According to Jordan Peterson’s Rule 5, you are your child’s best shot at teaching society’s rules. Society doesn’t have the patience to teach your child – there are many other well-adjusted, functioning people to spend time on. A bad kid will simply be rejected and left behind.
And this problem can get worse throughout a child’s life. An early poor social experience can set up a vicious cycle of chronic maladjustment – a maladjusted child will act poorly; she will receive negative feedback from the world, often without understanding why; she will withdraw and feel rejected, causing anxiety, depression, and resentment. This further receives negative feedback from the world. This can last for a lifetime.
According to 12 Rules for Life, shielding your child from corrective feedback is in effect crippling them in the long run.

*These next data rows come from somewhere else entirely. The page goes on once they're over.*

-- ==== Sys2Proof/Laws/Decoder.lean ====
section
/-! SUPPORT. Everything a `DEC.CODE` step can do (R92 to R101), by the class of its code and by what the
walks of the prefix chain answer. -/

namespace Sys2Proof.Machine

theorem dynamicClass_known {k : Code} {n : Nat} (h : k.toNat < n) : dynamicClass k n = .known := by
  unfold dynamicClass; rw [if_neg (by omega), if_neg (by omega)]

theorem dynamicClass_self {k : Code} {n : Nat} (h : k.toNat = n) : dynamicClass k n = .self := by
  unfold dynamicClass; rw [if_neg (by omega), if_pos h]

theorem dynamicClass_invalid {k : Code} {n : Nat} (h : n < k.toNat) : dynamicClass k n = .invalid := by
  unfold dynamicClass; rw [if_pos h]

/-- R94. -/
theorem decodeCode_invalid {k : Code} {s : State} (hl : s.dec.size < k.toNat) :
    decodeCode k s = .raised (raise .decoder (.invalidCode k s.dec.size (codeOffset s.dec)) s) := by
  simp [decodeCode, dynamicClass_invalid hl]

/-- R96. -/
theorem decodeCode_self_none {k : Code} {s : State} (hl : k.toNat = s.dec.size) (hc : s.dec.i = Config.clear) :
    decodeCode k s = .raised (raise .decoder (.emptyPrefix k (codeOffset s.dec)) s) := by
  simp [decodeCode, dynamicClass_self hl, buildSelf, hc]

/-- R95, R101: the walk of the previous code breaks. -/
theorem decodeCode_self_broken {k x : Code} {s : State} (hl : k.toNat = s.dec.size)
    (hc : s.dec.i ≠ Config.clear) (hr : rebuildString s.dec.i s.dec.dict = .broken x) :
    decodeCode k s = .raised (raise .decoder (.badPrefix s.dec.k x (codeOffset s.dec)) s) := by
  simp [decodeCode, dynamicClass_self hl, buildSelf, hc, rebuildThen, hr]

/-- R97, R101: the walk of the code breaks. -/
theorem decodeCode_known_broken {k x : Code} {s : State} (hl : k.toNat < s.dec.size)
    (hr : rebuildString k s.dec.dict = .broken x) :
    decodeCode k s = .raised (raise .decoder (.badPrefix s.dec.k x (codeOffset s.dec)) s) := by
  simp [decodeCode, dynamicClass_known hl, buildKnown, rebuildThen, hr]

/-- R97: the first code of a run appends nothing. -/
theorem decodeCode_known_first {k : Code} {s : State} {t : List Byte} (hl : k.toNat < s.dec.size)
    (hc : s.dec.i = Config.clear) (hr : rebuildString k s.dec.dict = .string t) :
    decodeCode k s = emitAndAdvance k (s.withDec { s.dec with str := t }) := by
  simp [decodeCode, dynamicClass_known hl, buildKnown, rebuildThen, hr, hc]

/-- R97: a later code appends (previous code, first byte). -/
theorem decodeCode_known_next {k : Code} {s : State} {b : Byte} {t : List Byte} (hl : k.toNat < s.dec.size)
    (hc : s.dec.i ≠ Config.clear) (hr : rebuildString k s.dec.dict = .string (b :: t)) :
    decodeCode k s = emitAndAdvance k
      (s.withDec { s.dec with str := b :: t, dict := decAppend s.dec.i b s.dec.dict }) := by
  simp [decodeCode, dynamicClass_known hl, buildKnown, rebuildThen, hr, hc, firstByteThen]

/-- R95: the SELF case appends, then walks the appended record. -/
theorem decodeCode_self_next {k : Code} {s : State} {b : Byte} {t u : List Byte} (hl : k.toNat = s.dec.size)
    (hc : s.dec.i ≠ Config.clear) (hr : rebuildString s.dec.i s.dec.dict = .string (b :: t))
    (hr' : rebuildString k (decAppend s.dec.i b s.dec.dict) = .string u) :
    decodeCode k s = emitAndAdvance k
      (s.withDec { s.dec with str := u, dict := decAppend s.dec.i b s.dec.dict }) := by
  simp [decodeCode, dynamicClass_self hl, buildSelf, rebuildThen, hr, hr', hc, firstByteThen, State.withDec]

/-- R98, R99: an accepted string is emitted and counted, and the code becomes the previous code. -/
theorem emitAndAdvance_accept {k : Code} {s : State} (ha : SinkAccepts s.dec.str.length s) :
    emitAndAdvance k s = .go ((s.wrote s.dec.str).withDec
      { s.dec with outPos := s.dec.outPos + s.dec.str.length, i := k, codeIdx := s.dec.codeIdx + 1 }) := by
  rw [emitAndAdvance, emitBytes_accept _ ha]; rfl

/-- R98, R129: everything the emission of a step's string can do. -/
theorem emitAndAdvance_cases (k : Code) (s : State) :
    emitAndAdvance k s = .go ((s.wrote s.dec.str).withDec
        { s.dec with outPos := s.dec.outPos + s.dec.str.length, i := k, codeIdx := s.dec.codeIdx + 1 }) ∨
      ∃ e n, n < s.dec.str.length ∧ SinkFailsAfter n e s ∧
        emitAndAdvance k s = .raised (raise .decoder (.transport e .output)
          ((s.wroteUntilRefused (s.dec.str.take n)).withDec { s.dec with outPos := s.dec.outPos + n })) := by
  unfold emitAndAdvance
  rcases emitBytes_cases s.dec.str s with h | ⟨e, n, hn, hf, h⟩ <;> rw [h]
  · exact .inl rfl
  · exact .inr ⟨e, n, hn, hf, rfl⟩

/-- R92, R151: everything a `DEC.CODE` step can do after its capacity check. It raises one of its three
faults on the state it found (the SELF case may raise after its append), or it sets `dec.s`, appends one
record unless there is no previous code, and goes on to the emission; it is stuck only on an empty string. -/
theorem decodeCode_cases (k : Code) (s : State) :
    (∃ f, (f = .invalidCode k s.dec.size (codeOffset s.dec) ∨ f = .emptyPrefix k (codeOffset s.dec) ∨
        ∃ x, f = .badPrefix s.dec.k x (codeOffset s.dec)) ∧ decodeCode k s = .raised (raise .decoder f s)) ∨
    (k.toNat < s.dec.size ∧ s.dec.i = Config.clear ∧ ∃ t, rebuildString k s.dec.dict = .string t ∧
      decodeCode k s = emitAndAdvance k (s.withDec { s.dec with str := t })) ∨
    (k.toNat < s.dec.size ∧ s.dec.i ≠ Config.clear ∧ ∃ b t, rebuildString k s.dec.dict = .string (b :: t) ∧
      decodeCode k s = emitAndAdvance k
        (s.withDec { s.dec with str := b :: t, dict := decAppend s.dec.i b s.dec.dict })) ∨
    (k.toNat = s.dec.size ∧ s.dec.i ≠ Config.clear ∧ ∃ b t u,
      rebuildString s.dec.i s.dec.dict = .string (b :: t) ∧
      ((rebuildString k (decAppend s.dec.i b s.dec.dict) = .string u ∧
        decodeCode k s = emitAndAdvance k
          (s.withDec { s.dec with str := u, dict := decAppend s.dec.i b s.dec.dict })) ∨
      ∃ x, rebuildString k (decAppend s.dec.i b s.dec.dict) = .broken x ∧
        decodeCode k s = .raised (raise .decoder (.badPrefix s.dec.k x (codeOffset s.dec))
          (s.withDec { s.dec with dict := decAppend s.dec.i b s.dec.dict })))) ∨
    decodeCode k s = .stuck .noFirstByte := by
  rcases Nat.lt_trichotomy k.toNat s.dec.size with hl | hl | hl
  · cases hr : rebuildString k s.dec.dict with
    | broken x => exact .inl ⟨_, .inr (.inr ⟨x, rfl⟩), decodeCode_known_broken hl hr⟩
    | string t =>
      by_cases hc : s.dec.i = Config.clear
      · exact .inr (.inl ⟨hl, hc, t, rfl, decodeCode_known_first hl hc hr⟩)
      · cases t with
        | nil =>
          refine .inr (.inr (.inr (.inr ?_)))
          simp [decodeCode, dynamicClass_known hl, buildKnown, rebuildThen, hr, hc, firstByteThen]
        | cons b t => exact .inr (.inr (.inl ⟨hl, hc, b, t, rfl, decodeCode_known_next hl hc hr⟩))
  · by_cases hc : s.dec.i = Config.clear
    · exact .inl ⟨_, .inr (.inl rfl), decodeCode_self_none hl hc⟩
    · cases hr : rebuildString s.dec.i s.dec.dict with
      | broken x => exact .inl ⟨_, .inr (.inr ⟨x, rfl⟩), decodeCode_self_broken hl hc hr⟩
      | string t =>
        cases t with
        | nil =>
          refine .inr (.inr (.inr (.inr ?_)))
          simp [decodeCode, dynamicClass_self hl, buildSelf, rebuildThen, hr, hc, firstByteThen]
        | cons b t =>
          cases hr' : rebuildString k (decAppend s.dec.i b s.dec.dict) with
          | string u =>
            exact .inr (.inr (.inr (.inl ⟨hl, hc, b, t, u, rfl, .inl ⟨hr', decodeCode_self_next hl hc hr hr'⟩⟩)))
          | broken x =>
            refine .inr (.inr (.inr (.inl ⟨hl, hc, b, t, [], rfl, .inr ⟨x, hr', ?_⟩⟩)))
            simp [decodeCode, dynamicClass_self hl, buildSelf, rebuildThen, hr, hr', hc, firstByteThen,
              State.withDec, codeOffset]
  · exact .inl ⟨_, .inl rfl, decodeCode_invalid hl⟩

end Sys2Proof.Machine
end

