/-- D12, D15, and a previous code outside the store (M vectors). -/
theorem witness_DecCodeSelfAppendsThenEmits :
    (IsDecCode (.decCodeLearned 256#16) 256#16 ∧ (decAt 65#16 decBase 1).dec.size ≠ 65535 ∧
      (256#16).toNat = (decAt 65#16 decBase 1).dec.size ∧ (decAt 65#16 decBase 1).dec.i ≠ 65535#16 ∧
      Spells (decAt 65#16 decBase 1).dec.dict (decAt 65#16 decBase 1).dec.i [0x41#8] ∧
      SinkAccepts 2 (decAt 65#16 decBase 1)) ∧
    ((decAt 300#16 decBase 1).dec.size ≠ 65535 ∧ (256#16).toNat = (decAt 300#16 decBase 1).dec.size ∧
      (decAt 300#16 decBase 1).dec.size ≤ (decAt 300#16 decBase 1).dec.i.toNat) ∧
    (65534#16).toNat = (decAt 0#16 (decFill 65278) 65279).dec.size :=
  ⟨⟨.inr rfl, by simp [decAt, Dec.size], by simp [decAt, Dec.size], by simp [decAt], decBase_spells (n := 65) (by omega),
    accepts rfl⟩,
    ⟨by simp [decAt, Dec.size], by simp [decAt, Dec.size], by simp [decAt, Dec.size]⟩, by simp [decAt, Dec.size]⟩

/-- F6. -/
theorem witness_DecCodeSelfWithoutPreviousRaises : IsDecCode (.decCodeLearned 256#16) 256#16 ∧
    (decAt 65535#16 decBase 0).mode = .decompress ∧ (decAt 65535#16 decBase 0).dec.phase = .run ∧
    (decAt 65535#16 decBase 0).dec.size ≠ 65535 ∧ (256#16).toNat = (decAt 65535#16 decBase 0).dec.size ∧
    (decAt 65535#16 decBase 0).dec.i = 65535#16 ∧ Inv (decAt 65535#16 decBase 0) ∧
    EpochInv (decAt 65535#16 decBase 0) :=
  ⟨.inr rfl, rfl, rfl, by simp [decAt, Dec.size], by simp [decAt, Dec.size], rfl, decStart_inv, decStart_epoch⟩

/-- F1, F2. -/
theorem witness_DecCodeAboveSizeRaisesInvalidCode :
    ((decAt 65#16 decBase 1).mode = .decompress ∧ (decAt 65#16 decBase 1).dec.phase = .run ∧
      IsDecCode (.decCodeLearned 257#16) 257#16 ∧ (decAt 65#16 decBase 1).dec.size ≠ 65535 ∧
      (decAt 65#16 decBase 1).dec.size < (257#16).toNat) ∧
    (decAt 65#16 decBase 1).dec.size < 65535 ∧ (decAt 192#16 (decFill 65279) 65280).dec.size = 65535 :=
  ⟨⟨rfl, rfl, .inr rfl, by simp [decAt, Dec.size], by simp [decAt, Dec.size]⟩, by simp [decAt, Dec.size],
    by simp [decAt, Dec.size]⟩

/-- R106: the code 256 after a reseed with a previous code of 300, and the code that follows it; then the
chain that repeats, as a KNOWN code (vector M2) and as the previous code of a SELF step. -/
theorem witness_DecCodeBrokenChainRaisesBadPrefix :
    (300#16 ≠ 65535#16 ∧ (decAt 65#16 dangling 2).dec.size ≤ (300#16).toNat ∧
      (256#16).toNat < (decAt 65#16 dangling 2).dec.size ∧
      ChainReaches (decAt 65#16 dangling 2).dec.dict 256#16 1 300#16) ∧
    ((decAt 300#16 decBase 1).dec.size ≤ (300#16).toNat ∧ (256#16).toNat = (decAt 300#16 decBase 1).dec.size ∧
      (decAt 300#16 decBase 1).dec.i ≠ 65535#16 ∧
      ChainReaches (decAt 300#16 decBase 1).dec.dict (decAt 300#16 decBase 1).dec.i 0 300#16) ∧
    ((256#16).toNat < (decAt 65#16 cyclic 2).dec.size ∧ 257 = (decAt 65#16 cyclic 2).dec.size ∧
      ChainReaches (decAt 65#16 cyclic 2).dec.dict 256#16 257 256#16) ∧
    ((257#16).toNat = (decAt 256#16 cyclic 2).dec.size ∧ 257 = (decAt 256#16 cyclic 2).dec.size ∧
      (decAt 256#16 cyclic 2).dec.i ≠ 65535#16 ∧
      ChainReaches (decAt 256#16 cyclic 2).dec.dict (decAt 256#16 cyclic 2).dec.i 257 256#16) :=
  ⟨⟨by decide, by simp [decAt, dangling, Dec.size], by simp [decAt, dangling, Dec.size], dangling_reaches⟩,
    ⟨by simp [decAt, Dec.size], by simp [decAt, Dec.size], by simp [decAt], .start⟩,
    ⟨by simp [decAt, cyclic, Dec.size], by simp [decAt, cyclic, Dec.size], cyclic_reaches 257⟩,
    by simp [decAt, cyclic, Dec.size], by simp [decAt, cyclic, Dec.size], by simp [decAt], cyclic_reaches 257⟩

theorem witness_DecCodeReseedsAtCapacity : IsDecCode (.decCodeBase 161#16) 161#16 ∧
    (decAt 192#16 (decFill 65279) 65280).dec.size = 65535 ∧ (decAt 65#16 decBase 1).dec.size ≤ 65535 :=
  ⟨.inl rfl, by simp [decAt, Dec.size], by simp [decAt, Dec.size]⟩

/-- F10, on a KNOWN and a SELF step, and on the first code of a run. -/
theorem witness_DecEmissionTransportKeepsTheAppend : ∀ e : HostError,
    (IsDecCode (.decCodeBase 66#16) 66#16 ∧ (decAt 65#16 decBase 1).dec.size ≠ 65535 ∧
      (decAt 65#16 decBase 1).dec.i ≠ 65535#16 ∧
      SinkFailsAfter 0 e (withReplies (decAt 65#16 decBase 1) [.fail e]) ∧
      (66#16).toNat < (decAt 65#16 decBase 1).dec.size ∧ Spells decBase 66#16 [0x42#8]) ∧
    (SinkFailsAfter 1 e (withReplies (decAt 65#16 decBase 1) [.accept, .fail e]) ∧
      (256#16).toNat = (decAt 65#16 decBase 1).dec.size ∧ Spells decBase (decAt 65#16 decBase 1).dec.i [0x41#8]) ∧
    ((decAt 65535#16 decBase 0).dec.i = 65535#16 ∧ (decAt 65535#16 decBase 0).dec.size ≠ 65535 ∧
      SinkFailsAfter 0 e (withReplies (decAt 65535#16 decBase 0) [.fail e]) ∧
      (66#16).toNat < (decAt 65535#16 decBase 0).dec.size) :=
  fun _ => ⟨⟨.inl rfl, by simp [decAt, Dec.size], by simp [decAt], fails_first _ _, by simp [decAt, Dec.size],
    decBase_spells (n := 66) (by omega)⟩, ⟨fails_second _ _, by simp [decAt, Dec.size],
    decBase_spells (n := 65) (by omega)⟩, by simp [decAt], by simp [decAt, Dec.size], fails_first _ _,
    by simp [decAt, Dec.size]⟩

theorem witness_DecEndChecksForAPartialCode :
    ((decAt 65#16 decBase 1).mode = .decompress ∧ (decAt 65#16 decBase 1).dec.phase = .run ∧
      (decAt 65#16 decBase 1).dec.holdValid = false) ∧
    (decHolding.mode = .decompress ∧ decHolding.dec.phase = .run ∧ decHolding.dec.holdValid = true) ∧
    State.reset.dec.phase ≠ .run := ⟨⟨rfl, rfl, rfl⟩, ⟨rfl, rfl, rfl⟩, by decide⟩

/-- F1: the fault is not `Transport`. -/
theorem witness_FaultingDecCodeLeavesThePreviousCode :
    ∃ t, exec (.decCodeLearned 257#16) (decAt 65#16 decBase 1) = .next t ∧ t.dec.phase = .fault ∧
      ∀ e, t.dec.fault ≠ .transport e .output := by
  obtain ⟨t, ht, h⟩ := nextWith (r := exec (.decCodeLearned 257#16) (decAt 65#16 decBase 1))
    (p := fun t => decide (t.dec.phase = .fault ∧ t.dec.fault = .invalidCode 257#16 256 2)) (by decide +kernel)
  simp only [decide_eq_true_eq] at h
  exact ⟨t, ht, h.1, by rw [h.2]; intro e he; cases he⟩

theorem witness_CompletedDecCodeEmitsANonemptyString : (decAt 65#16 decBase 1).dec.size ≤ 65535 ∧
    ∃ t, exec (.decCodeBase 66#16) (decAt 65#16 decBase 1) = .next t ∧ t.dec.phase = .run :=
  ⟨by simp [decAt, Dec.size], by
    simpa using nextWith (r := exec (.decCodeBase 66#16) (decAt 65#16 decBase 1))
      (p := fun t => decide (t.dec.phase = .run)) (by decide +kernel)⟩

theorem witness_EveryDecCodeEnds : (decAt 192#16 (decFill 65279) 65280).mode = .decompress ∧
    (decAt 192#16 (decFill 65279) 65280).dec.phase = .run ∧ (decAt 192#16 (decFill 65279) 65280).dec.size ≤ 65535 :=
  ⟨rfl, rfl, by simp [decAt, Dec.size]⟩

theorem witness_EveryStepKeepsTheInvariant :
    (Inv (withEvent (encAt 65#16 encBase 1) (.transaction 0x142#10)) ∧
      ∃ t, step (withEvent (encAt 65#16 encBase 1) (.transaction 0x142#10)) = .next t ∧ t.enc.size = 257) ∧
    (Inv (withEvent (decAt 65#16 decBase 1) (.code 256#16)) ∧
      ∃ t, step (withEvent (decAt 65#16 decBase 1) (.code 256#16)) = .next t ∧ t.dec.size = 257) :=
  ⟨⟨inv_channels encMid_inv _ _ _, by
      simpa using nextWith (r := step (withEvent (encAt 65#16 encBase 1) (.transaction 0x142#10)))
        (p := fun t => decide (t.enc.size = 257)) (by decide +kernel)⟩,
    inv_channels decMid_inv _ _ _, by
      simpa using nextWith (r := step (withEvent (decAt 65#16 decBase 1) (.code 256#16)))
        (p := fun t => decide (t.dec.size = 257)) (by decide +kernel)⟩

theorem witness_EveryStepKeepsTheEpochAccounting :
    (EpochInv (withEvent (encAt 65535#16 encBase 0) (.transaction 0x142#10)) ∧
      ∃ t, step (withEvent (encAt 65535#16 encBase 0) (.transaction 0x142#10)) = .next t) ∧
    (EpochInv (withEvent (decAt 65#16 decBase 1) (.code 256#16)) ∧
      ∃ t, step (withEvent (decAt 65#16 decBase 1) (.code 256#16)) = .next t) := by
  refine ⟨⟨⟨fun _ => ⟨0, by simp [withEvent, encAt, Enc.size]⟩, fun h => ?_⟩, nextOf (by decide +kernel)⟩,
    ⟨⟨fun h => ?_, fun _ => ?_⟩, nextOf (by decide +kernel)⟩⟩
  · simp [withEvent, encAt, State.reset, Dec.reset] at h
  · simp [withEvent, decAt, State.reset, Enc.reset] at h
  · exact .inr ⟨by simp [withEvent, decAt], 0, by simp [withEvent, decAt, Dec.size]⟩

/-- The states the two contracts start from: `MODE` as selected, no run open, a channel that never fails;
output bytes of an earlier run may stand before them. -/
theorem witness_contracts :
    (State.reset.mode = .compress ∧ State.reset.enc.phase ≠ .run ∧ State.reset.sink = []) ∧
    (({ State.reset with mode := .decompress, output := [0x41#8] } : State).mode = .decompress ∧
      ({ State.reset with mode := .decompress, output := [0x41#8] } : State).dec.phase ≠ .run ∧
      ({ State.reset with mode := .decompress, output := [0x41#8] } : State).sink = [] ∧
      ({ State.reset with mode := .decompress, output := [0x41#8] } : State).byteOrder =
        State.reset.byteOrder) :=
  ⟨⟨rfl, by decide, rfl⟩, rfl, by decide, rfl, rfl⟩
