-- ==== Sys2Proof/Machine/State.lean ====
section
/-! DEFINITION. The block's state as plain data: every register, queue, buffer, counter, mode and pin that the spec names,
and the queue of waiting commands. Tables are lists of (index, value) with rising index; an index not listed holds the
table's reset value, which the accessor that reads it names. -/

namespace Sys2Proof.Machine

/-- A sparse table: pairs of an index and a value, indexes strictly rising. -/
abbrev Tbl (α : Type) := List (Nat × α)

/-- Why a command stops the block with a fault. -/
inductive Fault where
  /-- Raised by no meaning of this model: the spec gives every command of the table an effect. Safe: it would stop. -/
  | stuck
  deriving DecidableEq, Repr

/-- Why a command has no meaning. -/
inductive Refusal where
  /-- Raised by an arm of `exec` for a command without a meaning yet, under the row's mnemonic. Safe: it stops. -/
  | notModelled (mnemonic : String)
  deriving DecidableEq, Repr

/-! ### Names that the spec fixes -/

/-- Status codes of 04 R118, 06 R172, 09 R251 and 17 R425. -/
inductive Status where
  | ok | okRequeued | okDegraded
  | malformedEntry | malformedChain | badFunction | badLength | badParameter
  | notAuthorised | partitionMismatch | sessionInvalid | quorumPending | cardRejected | stateRefused
  | keyNotFound | keyUsage | nonceExhausted | keyLimit | keyStaleGeneration | keyReadOnlyTwin | slotOccupied
  | blockInvalid | counterReserving
  | expired | sliceOverrun | drainedRetry | partnerLost | queueDestroyed | intakeFull | noResource | notIdle
  | verifyFail
  | cellFault | dualMismatch | haltedByAlarm | randomUnavailable
  | mediaRemoved | commitUnknown | notErased | bankBusySelf | uncorrectable | tagBusy | noMedia | mediaReadOnly
  | mediaError | unresolved
  deriving DecidableEq, Repr

/-- Life-cycle states (13 R338). -/
inductive Life where
  | factory | transit | blank | operational | maintenance | recovery | retired
  deriving DecidableEq, Repr

/-- Twin roles, coded as STATUS.TWIN (03 R68). -/
inductive TwinRole where
  | solo | primary | secondary | splitPrimary | splitSecondary
  deriving DecidableEq, Repr

/-- Power modes (18 R453). -/
inductive PowerMode where
  | full | capped | dormant
  deriving DecidableEq, Repr

/-- Seed modes (10 R277). -/
inductive SeedMode where
  | normal | raw | pattern
  deriving DecidableEq, Repr

/-- RF modes set by SET_RF (04, 17 R444). -/
inductive RfMode where
  | off | reader | watch
  deriving DecidableEq, Repr

/-- Cell states (06 R152). -/
inductive CellSt where
  | idle | resident | draining | drained | parked | fenced | selftest | failed
  deriving DecidableEq, Repr

/-- Response classes (14 R361), weakest first. -/
inductive Cls where
  | log | notify | halt | zeroize | lockout
  deriving DecidableEq, Repr

/-- Roles (04 R105). -/
inductive Role where
  | host | operator | officer | auditor
  deriving DecidableEq, Repr

/-! ### Host interface (03) -/

/-- MBSTAT.STATE (R69). -/
inductive MbState where
  | idle | busy | done
  deriving DecidableEq, Repr

/-- A mailbox block (R69). -/
structure Mailbox where
  req : BitVec 64 := 0
  rsp : BitVec 64 := 0
  en : Bool := false
  ie : Bool := false
  vec : BitVec 6 := 0
  state : MbState := .idle
  ovr : Bool := false
  dmaErr : Bool := false
  seq : BitVec 8 := 0
  lastSt : BitVec 16 := 0
  deriving DecidableEq, Repr

/-- The indices of one host-memory queue (R82, R83, R84). -/
structure Ring where
  dev : Nat := 0
  host : Nat := 0
  wrap : Nat := 0
  /-- A read of the index record is outstanding. -/
  reading : Bool := false
  /-- A doorbell came during that read. -/
  again : Bool := false
  deriving DecidableEq, Repr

And early exposure matters – a child not taught to behave properly by age 4 will have lasting social difficulties.
Teach Your Child What’s Acceptable and What Isn’t
As a parent, your purpose is to serve as a proxy for society. You teach the child what is acceptable, and what isn’t.
Think not about having your child avoid all pain, but rather to maximize their learning at minimal cost. In other words, some amount of pain early on will save a lot of pain throughout the child’s life. Don’t protect your kids – make them as competent as you can.
According to Jordan Peterson’s Rule 5, teaching children the rules should be done with both rewards and punishment – leaving one out removes a tool from your toolkit (most parents omit punishment). Punishments and negative emotions are natural, evolved reactions to events – sadness and shame train people to avoid the situation that led to those painful emotions.
Also, a good reward program requires continuous vigilance, since the behavior needs to be reinforced quickly with the reward. The right reward structure doesn’t work if it’s not correctly applied continuously with the child.
In 12 Rules for Life, Peterson gives 4 principles for raising kids:
- Set the rules, but not too many.
- Some suggestions – don’t bite, kick, or hit. Don’t torture and bully other children. Eat in a civilized way, so other people are pleased to have you. Learn to share, so other kids will play with you. Pay attention when spoken to by adults, so they will feel eager to teach you. Be good company so that you’re invited to fun.
- Use the minimum necessary force. Escalate only if necessary.
- Start with a glare, then verbal admonishment, then a time out, then taking away belongings – escalating until they get the point.
- Physical punishment may be necessary, depending on the child.
- A patient adult can defeat a two-year-old, because time lasts forever when you’re two.
- When they comply, give them a reward, like a pat on the head or a compliment.
- Parenting is best done with a partner.
- Raising young children is demanding, and it’s easy for one parent to make a mistake. Another parent helps cover for the other and limit overreactions.
- Peterson acknowledges that single parents have an admirably difficult life, but we shouldn’t pretend that all family forms are equally good. Two good parents are better than one.
- Understand your own capacity for anger and revenge.
- You might think that you have infinite patience and love for your child, but you don’t – not if your child dominates you.
- If you don’t discipline your child, you’ll start resenting your child. A vicious cycle can result where you punish them subtly (eg don’t show them attention), which then breeds resentment in the child, which causes them to seek vengeance more aggressively, which causes you to resent them more, and so forth. Before you know it, your family has a schism that’s hard to repair.